● How to complete this task
Of the lines in the data below, write out exactly those from the one holding "def AccessKind.perm : AccessKind → AccKind" through the one holding "match firstIx (fun x => (permTrap", both included.

- Opening Delimiter -

-- ==== Sys2Proof/Machine/Prot.lean ====
section
/-!
DEFINITION. Stored-data protection and the power and clearing states of the memories (R245 to R253, R261 to R268, R269 to R290): code units,
what a read finds in them, correctable-error logs, merge buffers, injection, remapping, banks and zero-on-demand regions.
-/

namespace Sys2Proof.Machine

/-- Change the protection state. -/
def State.modProt (s : State) (f : Prot → Prot) : State := { s with prot := f s.prot }

/-! ### Where an address lies -/

/-- The error class of an address: 0 Stream SRAM, 1 Crown RAM, 2 code store, 3 DRAM; none for a window without a class (R277). -/
def classOf (pa : Nat) : Option Nat :=
  match windowOf pa with
  | .stream => some 0
  | .crown => some 1
  | .code => some 2
  | .dram => some 3
  | _ => none

/-- The size of the code unit of a class (R269). -/
def unitSize (k : Nat) : Nat := if k = 3 then 64 else 8

/-- The logical bank of a Stream SRAM offset (R245). -/
def ssBank (a : Nat) : Nat := (a / 2 ^ 6 % 256) ^^^ (a / 2 ^ 14 % 256) ^^^ (a / 2 ^ 22 % 16)

/-- The row of a Stream SRAM offset (R245). -/
def ssRow (a : Nat) : Nat := a / 2 ^ 14 % 4096

/-- The channel of a DRAM address (R263). -/
def ddrChannel (a : Nat) : Nat := (a / 2 ^ 8 % 16) ^^^ (a / 2 ^ 18 % 16) ^^^ (a / 2 ^ 28 % 16)

/-- The 2 MiB region of a DRAM address (R264). -/
def ddrRegion (a : Nat) : Nat := a / 2 ^ 21

/-- The physical bank of a logical Stream SRAM bank (MEM_SS_MAPg). -/
def State.ssPhys (s : State) (b : Nat) : Nat :=
  let g := b / 16
  let k := b % 16
  if k < 12 then s.fget (Reg.memSsMapLo g) (Reg.memSsMapLo_PHYSk k) else s.fget (Reg.memSsMapHi g) (Reg.memSsMapHi_PHYS (k - 12))

/-- Map a logical Stream SRAM bank to a physical one. -/
def State.ssMapTo (s : State) (b p : Nat) : State :=
  let g := b / 16
  let k := b % 16
  if k < 12 then s.fset (Reg.memSsMapLo g) (Reg.memSsMapLo_PHYSk k) p else s.fset (Reg.memSsMapHi g) (Reg.memSsMapHi_PHYS (k - 12)) p

/-- The controller a unit's merge buffer belongs to: a Stream SRAM bank, a Crown RAM bank or a DRAM channel (R284). -/
def mergeCtrl (u : Nat) : Nat :=
  match windowOf u with
  | .stream => ssBank (u - paStream)
  | .crown => 256 + (u - paCrown) / 0x4000
  | _ => 272 + ddrChannel u

/-- The remap instance of a unit (EDC_REMAPi_e). -/
def State.remapInst (s : State) (u : Nat) : Nat :=
  match windowOf u with
  | .stream => let b := ssBank (u - paStream); 17 * (b / 16) + s.ssPhys b
  | .crown => 272 + s.fget Reg.memCrMap (Reg.memCrMap_PHYSk ((u - paCrown) / 0x4000))
  | .code => 288 + (u - paCode) / 0x400000
  | _ => 296 + ddrChannel u

/-- The aligned unit that a remap entry redirects: 32 bytes of SRAM or code store, a line of DRAM (R281). -/
def remapSpan (u : Nat) : Nat := if windowOf u = .dram then 64 else 32

/-- The source an uncorrectable word of a class raises (R280). -/
def ueSource (k u : Nat) : Nat :=
  match k with | 0 => 0x181 | 1 => 0x184 | 2 => 0x187 | _ => 0x1A0 + ddrChannel u

/-- The threshold source of a class (R278). -/
def ceSource (k : Nat) : Nat := match k with | 0 => 0x180 | 1 => 0x183 | 2 => 0x186 | _ => 0x1B0

/-! ### What a stored unit holds (R270 to R274) -/

/-- The bits set in a number. -/
def popcount : Nat → Nat → Nat
  | 0, _ => 0
  | n + 1, v => v % 2 + popcount n (v / 2)

/-- The bytes of a number that are not zero. -/
def badSymbols : Nat → Nat → Nat
  | 0, _ => 0
  | n + 1, v => b2n (decide (v % 256 ≠ 0)) + badSymbols n (v / 256)

/-- What the code of a stored unit says. -/
inductive CodeSays where
  /-- a clean unit -/
  | clean
  /-- a correctable error -/
  | ce
  /-- an uncorrectable error -/
  | ue
  /-- an error the code does not cover (R271, R272) -/
  | beyond
  deriving DecidableEq, Repr

/-- The code of a unit of a class: one bit of an SRAM word or three symbols of a DRAM line are corrected, two bits or five symbols detected
(R270, R272). A word wrongly treated as written fails its check (R274). -/
def State.codeSays (s : State) (k u : Nat) : CodeSays :=
  let word (i : Nat) : Nat := SMap.get 0 s.prot.flip (u / 8 + i)
  let chk := SMap.get 0 s.prot.chk (u / 8)
  if SMap.get false s.prot.forced (u / 8) || (decide (k < 2) && decide (4 ≤ SMap.get 0 s.prot.valid (u / 8))) then .ue
  else if k = 3 then
    let n := ((List.range 8).map fun i => badSymbols 8 (word i)).sum + badSymbols 8 chk
    if n = 0 then .clean else if n ≤ 3 then .ce else if n ≤ 5 then .ue else .beyond
  else
    let n := popcount 64 (word 0) + popcount 8 chk
    if n = 0 then .clean else if n = 1 then .ce else if n = 2 then .ue else .beyond

/-- The word has been written: either copy of its valid bit is set; the code store and DRAM keep none (R273, R274). -/
def State.written (s : State) (k u : Nat) : Bool := decide (2 ≤ k) || decide (SMap.get 0 s.prot.valid (u / 8) ≠ 0)

/-- A DRAM region is cleared (R264). -/
def State.cleared (s : State) (r : Nat) : Bool := SMap.get false s.prot.zod r
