-- ==== Sys2Proof/Machine/Mmio.lean ====
section
/-!
DEFINITION. Access to the registers of the MMIO blocks (R7 to R9): the access types, the lock bits, the registers whose reads or writes
do more than move bits, and the gated register write that the register rows of the command table perform.
-/

namespace Sys2Proof.Machine

/-- The offset belongs to a family described by a register table row: its index within each dimension is below the count and nothing
is left over. -/
def RegDesc.has (d : RegDesc) (off : Nat) : Bool :=
  decide (d.base ≤ off) &&
  (let x := off - d.base
   let i := x / d.d1.2
   let x := x % d.d1.2
   let j := x / d.d2.2
   let x := x % d.d2.2
   let k := x / d.d3.2
   decide (i < d.d1.1) && decide (j < d.d2.1) && decide (k < d.d3.1) && decide (x % d.d3.2 = 0))

/-- The register at an offset, if there is one (R8). -/
def regAt (off : Nat) : Option RegDesc := regTable.find? (·.has off)

/-- The lock that governs a register's RWL fields is set (R7). -/
def State.regLocked (s : State) (off : Nat) : Bool :=
  match famIx off (Reg.xltRoot 0) 0x40 8 with
  | some c => bit (s.rd (Reg.xltRoot c)) 63
  | none => if off = Reg.edcCtl then decide (s.fget Reg.edcCtl Reg.edcCtl_LOCK = 1) else false

/-- The value a register takes when `v` is written through the byte mask `wm`: RW takes the value, W1C clears, W1S sets, RWL is RW until
its lock is set, everything else keeps (R7, R8). -/
def regNext (d : RegDesc) (locked : Bool) (old wm v : Word) : Word :=
  let rw := (BitVec.ofNat 64 d.rw ||| (if locked then 0 else BitVec.ofNat 64 d.rwl)) &&& wm
  let x := (old &&& ~~~rw) ||| (v &&& rw)
  let x := x &&& ~~~(v &&& wm &&& BitVec.ofNat 64 d.w1c)
  x ||| (v &&& wm &&& BitVec.ofNat 64 d.w1s)

/-- A write to a register without behaviour of its own; an offset that holds no register ignores it (R7, R8). -/
def State.plainWrite (s : State) (off : Nat) (wm v : Word) : State :=
  match regAt off with
  | none => s
  | some d => s.wr off (regNext d (s.regLocked off) (s.rd off) wm v)

/-- A write that has passed its gate reaches a register: the registers with behaviour of their own first, then the plain ones. -/
def State.regWrite (s : State) (rq : Rq) (off : Nat) (wm v : Word) : State :=
  let special : Option State :=
    match off / 0x10000 with
    | 0 => s.sysWrite rq off wm v
    | 1 => s.fcruWrite rq off wm v
    | 2 => s.triWrite rq off wm v
    | 4 => s.fulWrite off wm v
    | 6 => s.gateWrite off wm v
    | 7 => s.memRegWrite off wm v
    | 8 => s.edcWrite off wm v
    | 10 | 11 => s.ethWrite off wm v
    | 12 => s.admWrite off wm v
    | 13 => s.dhpWrite rq off wm v
    | 14 => s.recWrite off wm v
    | 15 => s.timeWrite off wm v
    | 17 => s.pncWrite off wm v
    | 19 => s.clkWrite off wm v
    | _ => none
  special.getD (s.plainWrite off wm v)

/-- A read that has passed its gate: the register's value and the state after the read (R7, R8). -/
def State.regRead (s : State) (_rq : Rq) (off : Nat) : Word × State :=
  match off / 0x10000 with
  | 0 => s.sysRead off
  | 4 => ((s.fulRead off).getD (s.rd off), s)
  | 9 => ((s.ddrRead off).getD (s.rd off), s)
  | 15 => s.timeRead off
  | 17 => ((s.pncRead off).getD (s.rd off), s)
  | _ => (s.rd off, s)

/-- The byte mask of an access of `len` bytes at an offset: the whole register or one half of it (R9). -/
def accMask (off len : Nat) : Word :=
  if len = 8 then BitVec.allOnes 64 else if off % 8 = 4 then 0xFFFFFFFF00000000 else 0xFFFFFFFF

/-- The access is a naturally aligned word or double (R9). -/
def mmioSizeOk (off len : Nat) : Bool := (decide (len = 8) && decide (off % 8 = 0)) || (decide (len = 4) && decide (off % 4 = 0))

/-- An MMIO access at an offset, past its gate. Any but an aligned word or double completes with a bus error and has no effect (R9). -/
def State.mmioAt (s : State) (m : MeshReq) (off : Nat) : Resp × State :=
  if !mmioSizeOk off m.len then ({ status := .denied, data := 0 }, s)
  else
    let r := off / 8 * 8
    let sh := if off % 8 = 4 then 32 else 0
    match m.op with
    | .write => ({ status := .ok, data := 0 }, s.regWrite m.rq r (accMask off m.len) (BitVec.ofNat 64 m.data <<< sh))
    | .read | .fetch =>
      let (v, s) := s.regRead m.rq r
      ({ status := .ok, data := (v.toNat / 2 ^ sh) % 2 ^ (8 * m.len) }, s)
    | _ => ({ status := .denied, data := 0 }, s)

/-- An MMIO access that has passed its gate. -/
def State.mmioAccess (s : State) (m : MeshReq) : Resp × State := s.mmioAt m (m.pa.toNat - paMmio)

/-- A register write of a command row: a double write by a requester, which meets the block's gate first (R172, R177). -/
def State.gatedWrite (s : State) (rq : Rq) (off : Nat) (v : Word) : State :=
  let m : MeshReq := { rq := rq, op := .write, atom := .swap, pa := BitVec.ofNat 44 (paMmio + off), len := 8, data := v.toNat, cmp := 0 }
  match s.gateDenies m with
  | some s' => s'
  | none => s.regWrite rq off (BitVec.allOnes 64) v

/-- A register read of a command row: a double read by a requester, which meets the block's gate first; a denied read returns zero. -/
def State.gatedRead (s : State) (rq : Rq) (off : Nat) : Word × State :=
  let m : MeshReq := { rq := rq, op := .read, atom := .swap, pa := BitVec.ofNat 44 (paMmio + off), len := 8, data := 0, cmp := 0 }
  match s.gateDenies m with
  | some s' => (0, s')
  | none => s.regRead rq off

end Sys2Proof.Machine
end

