/-- An access an instruction makes: its halves, its data, and where a loaded value goes. -/
structure Access where
  kind   : AccessKind
  halves : List Half
  size   : Nat
  data   : Word
  cmp    : Word
  sext   : Bool
  isF    : Bool
  dest   : RegNo
  now    : Bool
  deriving DecidableEq, Repr

/-- The side kinds of a bundle (R47, R48). -/
structure Side where
  kind : Nat
  a    : Nat
  b    : Nat
  c    : Nat
  deriving DecidableEq, Repr

def Side.none : Side := { kind := 0, a := 0, b := 0, c := 0 }

/-- What an instruction does in one copy before the fence decides: the copy with its own results written, the destination and side
effect its bundle shows, the access it wants, its cycle count, the array words it read (R131, R132), and whether it stays at its
instruction, its result still to come (R114); `irq` marks an interrupt entry, which commits a bundle and executes nothing (R138). -/
structure Local where
  copy   : Copy
  trap   : Option TrapInfo
  kind   : Nat
  idx    : Nat
  val    : Word
  fpfl   : Nat
  sides  : List Side
  acc    : Option Access
  nextPc : Option Word
  cycles : Nat
  reads  : List (ArrayId × Nat)
  eret   : Bool
  msync  : Bool
  noLatch : Bool
  stay   : Bool
  irq    : Bool
  deriving DecidableEq, Repr

/-- An instruction with no destination, no side effect and a count of one. -/
def Local.nop (c : Copy) : Local :=
  { copy := c, trap := none, kind := 0, idx := 0, val := 0, fpfl := 0, sides := [Side.none], acc := none, nextPc := none, cycles := 1,
    reads := [], eret := false, msync := false, noLatch := false, stay := false, irq := false }

/-- An instruction that traps. -/
def Local.trapping (c : Copy) (t : TrapInfo) : Local := { Local.nop c with trap := some t }

/-- An instruction that writes an integer register. -/
def Local.toG (c : Copy) (d : RegNo) (v : Word) (cyc : Nat) : Local :=
  { Local.nop (c.setReg d v) with kind := 1, idx := d.toNat, val := if d = 0 then 0 else v, cycles := cyc }

/-- An instruction that writes a floating-point register and raises exception flags. -/
def Local.toF (c : Copy) (d : RegNo) (v fl : Nat) (cyc : Nat) : Local :=
  { Local.nop ((c.setFreg d (BitVec.ofNat 64 v)).addFflags fl) with
    kind := 2, idx := d.toNat, val := BitVec.ofNat 64 v, fpfl := fl, cycles := cyc }

/-! ### Translation and planning of data accesses (R101 to R104, R119, R154) -/

/-- Where an access goes in a copy: data TCM by the self alias, a held line, a fill, or outside (R49, R54, R128, R148, R152, R153). -/
def Copy.planHow (c : Copy) (kind : AccessKind) (pa mt : Nat) (na : Bool) : HalfHow :=
  if isSelf pa then .tcm
  else if mt ≤ 1 ∧ windowOf pa ≠ .mmio then
    match kind, c.dHit pa with
    | .atom _, _ => .plain
    | _, some key => .hit key
    | .load, none =>
      if na then .plain
      else match cacheVictim c.dcache (dSet (pa / 64)) (fun _ => true) with
        | some w => .fill (cacheKey (dSet (pa / 64)) w)
        | none => .plain
    | .store, none => .plain
  else .plain

/-- Translate one half: the TLB index that matches, or none on a miss (R155). -/
def Copy.xlate (c : Copy) (va : Word) : Option (Nat × Word × Nat) :=
  (c.tlbFind (va48 va)).map fun i =>
    let e := c.tlbAt i
    (i, e.pte, leafPa e.pte e.size (va48 va))

/-- The permission kind of an access. -/
def AccessKind.perm : AccessKind → AccKind
  | .load => .load
  | .store => .store
  | .atom _ => .atomic

/-- The access writes, for CAUSE.WRITE: stores, SC and the AMOs (log entry 8). -/
def AccessKind.writes : AccessKind → Bool
  | .load => false
  | .store => true
  | .atom .ll => false
  | .atom _ => true

/-- The halves of an access at an address: one if it lies within an aligned double, otherwise two (R101). -/
def splitVa (va : Word) (n : Nat) : List (Word × Nat) :=
  let o := va.toNat % 8
  if o + n ≤ 8 then [(va, n)] else [(va, 8 - o), (BitVec.ofNat 64 (va.toNat - o + 8), n - (8 - o))]

/-- The first item with a property, with its position. -/
def firstIx {α : Type} (p : α → Bool) : List α → Option (Nat × α)
  | [] => none
  | x :: r => if p x then some (0, x) else (firstIx p r).map fun q => (q.1 + 1, q.2)

/-- Plan an access, or name the trap it takes: misaligned atomic, TLB miss, permission, unaligned device access, atomic target, D, each
step for both halves before the next (R103, R104, R119). -/
def Copy.plan (c : Copy) (kind : AccessKind) (va : Word) (n : Nat) : Except TrapInfo (List Half) :=
  let w := kind.writes
  let aligned := decide (va.toNat % n = 0)
  let isAtom := match kind with | .atom _ => true | _ => false
  if isAtom && !aligned then .error (trapAt cALIGN va w)
  else
    let hs := (splitVa va n).map fun h => (h, c.xlate h.1)
    match firstIx (fun x => x.2.isNone) hs with
    | some (i, x) => .error { trapAt cTLB_MISS_D (BitVec.ofNat 64 (va48 x.1.1)) w with half := i }
    | none =>
      let ts := hs.filterMap fun x => x.2.map fun y => (x.1, y)
      match firstIx (fun x => (permTrap kind.perm c.priv x.2.2.1).isSome) ts with
      | some (i, x) => .error { trapAt ((permTrap kind.perm c.priv x.2.2.1).getD 0) x.1.1 w with half := i }
      | none =>
        match firstIx (fun x => !aligned && decide (4 ≤ effMT (pteMT x.2.2.1) (decide (windowOf x.2.2.2 = .mmio)))) ts with
        | some (i, x) => .error { trapAt cALIGN x.1.1 w with half := i }
        | none =>
          match firstIx (fun x => isAtom && (decide (4 ≤ pteMT x.2.2.1) || isSelf x.2.2.2 ||
              !(decide (windowOf x.2.2.2 = .dram) || decide (windowOf x.2.2.2 = .stream) || decide (windowOf x.2.2.2 = .crown)))) ts with
          | some (i, x) => .error { trapAt cATOMIC_TARGET x.1.1 w with half := i }
          | none =>
            match firstIx (fun x => decide (kind.perm ≠ .load) && !pteD x.2.2.1) ts with
            | some (i, x) => .error { trapAt cDIRTY x.1.1 w with half := i }
            | none => .ok (ts.map fun x =>
                { va := x.1.1, pa := x.2.2.2, n := x.1.2, mt := pteMT x.2.2.1, tlbI := x.2.1,
                  how := c.planHow kind x.2.2.2 (pteMT x.2.2.1) (pteNA x.2.2.1) })

/-- The operation codes of G8 (R100). -/
def accessOp (kind : AccessKind) (two : Bool) (i : Nat) : Nat :=
  match kind with
  | .load => if two then (if i = 0 then 2 else 3) else 0
  | .store => if two then (if i = 0 then 4 else 5) else 1
  | .atom .ll => 6
  | .atom .sc => 7
  | .atom .swap => 8
  | .atom .add => 9
  | .atom .cas => 0xA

- Closing Delimiter -

● Task result
def AccessKind.perm : AccessKind → AccKind
  | .load => .load
  | .store => .store
  | .atom _ => .atomic

/-- The access writes, for CAUSE.WRITE: stores, SC and the AMOs (log entry 8). -/
def AccessKind.writes : AccessKind → Bool
  | .load => false
  | .store => true
  | .atom .ll => false
  | .atom _ => true

/-- The halves of an access at an address: one if it lies within an aligned double, otherwise two (R101). -/
def splitVa (va : Word) (n : Nat) : List (Word × Nat) :=
  let o := va.toNat % 8
  if o + n ≤ 8 then [(va, n)] else [(va, 8 - o), (BitVec.ofNat 64 (va.toNat - o + 8), n - (8 - o))]

/-- The first item with a property, with its position. -/
def firstIx {α : Type} (p : α → Bool) : List α → Option (Nat × α)
  | [] => none
  | x :: r => if p x then some (0, x) else (firstIx p r).map fun q => (q.1 + 1, q.2)

/-- Plan an access, or name the trap it takes: misaligned atomic, TLB miss, permission, unaligned device access, atomic target, D, each
step for both halves before the next (R103, R104, R119). -/
def Copy.plan (c : Copy) (kind : AccessKind) (va : Word) (n : Nat) : Except TrapInfo (List Half) :=
  let w := kind.writes
  let aligned := decide (va.toNat % n = 0)
  let isAtom := match kind with | .atom _ => true | _ => false
  if isAtom && !aligned then .error (trapAt cALIGN va w)
  else
    let hs := (splitVa va n).map fun h => (h, c.xlate h.1)
    match firstIx (fun x => x.2.isNone) hs with
    | some (i, x) => .error { trapAt cTLB_MISS_D (BitVec.ofNat 64 (va48 x.1.1)) w with half := i }
    | none =>
      let ts := hs.filterMap fun x => x.2.map fun y => (x.1, y)
      match firstIx (fun x => (permTrap kind.perm c.priv x.2.2.1).isSome) ts with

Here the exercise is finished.